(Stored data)
------------------------------------

/-- R6, R99: a touch is its marks and wake checks, then the states of the bound faces. -/
theorem touch_phases (s : State) (pls : List Nat) :
    OnlyIn [.faces] s (s.touchMarks pls) ∧
    (∀ f, ((s.touchMarks pls).faces.get f).settings = (s.faces.get f).settings) ∧
    (∀ f, (s.bound f pls = false → (s.touchMarks pls).faces.get f = s.faces.get f) ∧ (s.bound f pls = true →
        { (s.touchMarks pls).faces.get f with countdown := (s.faces.get f).countdown } = { s.faces.get f with dirty := true } ∧
        (s.departureWakes f → ((s.touchMarks pls).faces.get f).countdown = s.params.wakeHold) ∧
        (¬ s.departureWakes f → ((s.touchMarks pls).faces.get f).countdown = (s.faces.get f).countdown))) ∧
    s.touch pls = (s.touchMarks pls).eachFace fun f u => if s.bound f pls then u.settle f else u := by
  set m := s.touchMarks pls with hm
  have hmo : OnlyIn [.faces] s m := OnlyIn.eachFace fun f u => OnlyIn.ite
    (((markDirty_only u f).trans (departureWake_only _ f))) (OnlyIn.refl [.faces] _)
  have step : ∀ (u : State) (f : Face), (∀ g, g ≠ f → (if u.bound f pls then (u.markDirty f).departureWake f else u).faces.get g
        = u.faces.get g) ∧
      (u.bound f pls = false → (if u.bound f pls then (u.markDirty f).departureWake f else u).faces.get f = u.faces.get f) ∧
      (u.bound f pls = true →
        let c := (if u.bound f pls then (u.markDirty f).departureWake f else u).faces.get f
        { c with countdown := (u.faces.get f).countdown } = { u.faces.get f with dirty := true } ∧
        (u.departureWakes f → c.countdown = u.params.wakeHold) ∧
        (¬ u.departureWakes f → c.countdown = (u.faces.get f).countdown)) := by
    intro u f
    refine ⟨fun g hg => ?_, fun hb => ?_, fun hb => ?_⟩
    · split
      · rw [departureWake_other _ hg]; exact by rw [State.markDirty, State.modFace_faces, PerFace.get_set_other _ _ hg]
      · rfl
    · rw [if_neg (by rw [hb]; decide)]
    · dsimp only
      rw [if_pos hb]
      have h := departureWake_countdown (u.markDirty f) f
      have hmf : (u.markDirty f).faces.get f = { u.faces.get f with dirty := true } := by
        rw [State.markDirty, State.modFace_faces, PerFace.get_set_same]
      have hd : (u.markDirty f).departureWakes f ↔ u.departureWakes f :=
        departureWakes_congr rfl rfl (by rw [hmf]) (view_congr rfl (by rw [hmf]) fun p => ⟨rfl, rfl⟩)
      rw [hd] at h
      refine ⟨?_, h.1, ?_⟩
      · have h3 := h.2.2
        rw [hmf] at h3
        exact h3
      · intro hn
        rw [h.2.1 hn, hmf]
  -- the first phase, face by face
  set u := if s.bound .a pls then (s.markDirty .a).departureWake .a else s with hu
  have hmu : m = if u.bound .b pls then (u.markDirty .b).departureWake .b else u := rfl
  have huo : OnlyIn [.faces] s u := OnlyIn.ite ((markDirty_only s .a).trans (departureWake_only _ .a)) (OnlyIn.refl [.faces] _)
  have hub : u.faces.get .b = s.faces.get .b := by rw [hu]; exact (step s .a).1 .b (by decide)
  have hma : m.faces.get .a = u.faces.get .a := by rw [hmu]; exact (step u .b).1 .a (by decide)
  have hubb : u.bound .b pls = s.bound .b pls := by unfold State.bound; rw [hub]
  have hudw : u.departureWakes .b ↔ s.departureWakes .b :=
    departureWakes_congr huo.clock huo.params (by rw [hub]) (view_congr huo.table (by rw [hub]) fun p => by rw [huo.ports]; exact ⟨rfl, rfl⟩)
  have own : ∀ f, (s.bound f pls = false → m.faces.get f = s.faces.get f) ∧ (s.bound f pls = true →
        { m.faces.get f with countdown := (s.faces.get f).countdown } = { s.faces.get f with dirty := true } ∧
        (s.departureWakes f → (m.faces.get f).countdown = s.params.wakeHold) ∧
        (¬ s.departureWakes f → (m.faces.get f).countdown = (s.faces.get f).countdown)) := by
    intro f
    cases f with
    | a => rw [hma]; exact (step s .a).2
    | b =>
      have := (step u .b).2
      rw [← hmu, hubb, hub, hudw, huo.params] at this
      exact this
  have hset : ∀ f, (m.faces.get f).settings = (s.faces.get f).settings := by
    intro f
    cases hb : s.bound f pls with
    | false => rw [(own f).1 hb]
    | true => have h := congrArg Composer.settings ((own f).2 hb).1; exact h
  have hbm : ∀ f, m.bound f pls = s.bound f pls := by intro f; unfold State.bound; rw [hset f]
  have ht : s.touch pls = m.eachFace fun f u => if s.bound f pls then u.settle f else u := by
    show (m.eachFace fun f t => if t.bound f pls then t.settle f else t) = _
    unfold State.eachFace
    dsimp only
    have e1 : m.bound .a pls = s.bound .a pls := hbm .a
    rw [e1]
    have e2 : (if s.bound .a pls then m.settle .a else m).bound .b pls = s.bound .b pls := by
      rw [← hbm .b]; split
      · unfold State.bound; rw [settle_settings]
      · rfl
    rw [e2]
  exact ⟨hmo, hset, own, ht⟩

------------------------------------

* Work item: Your answer should be the lines of the records that include the word "hubb".

* Exercise response:
  have hubb : u.bound .b pls = s.bound .b pls := by unfold State.bound; rw [hub]
      rw [← hmu, hubb, hub, hudw, huo.params] at this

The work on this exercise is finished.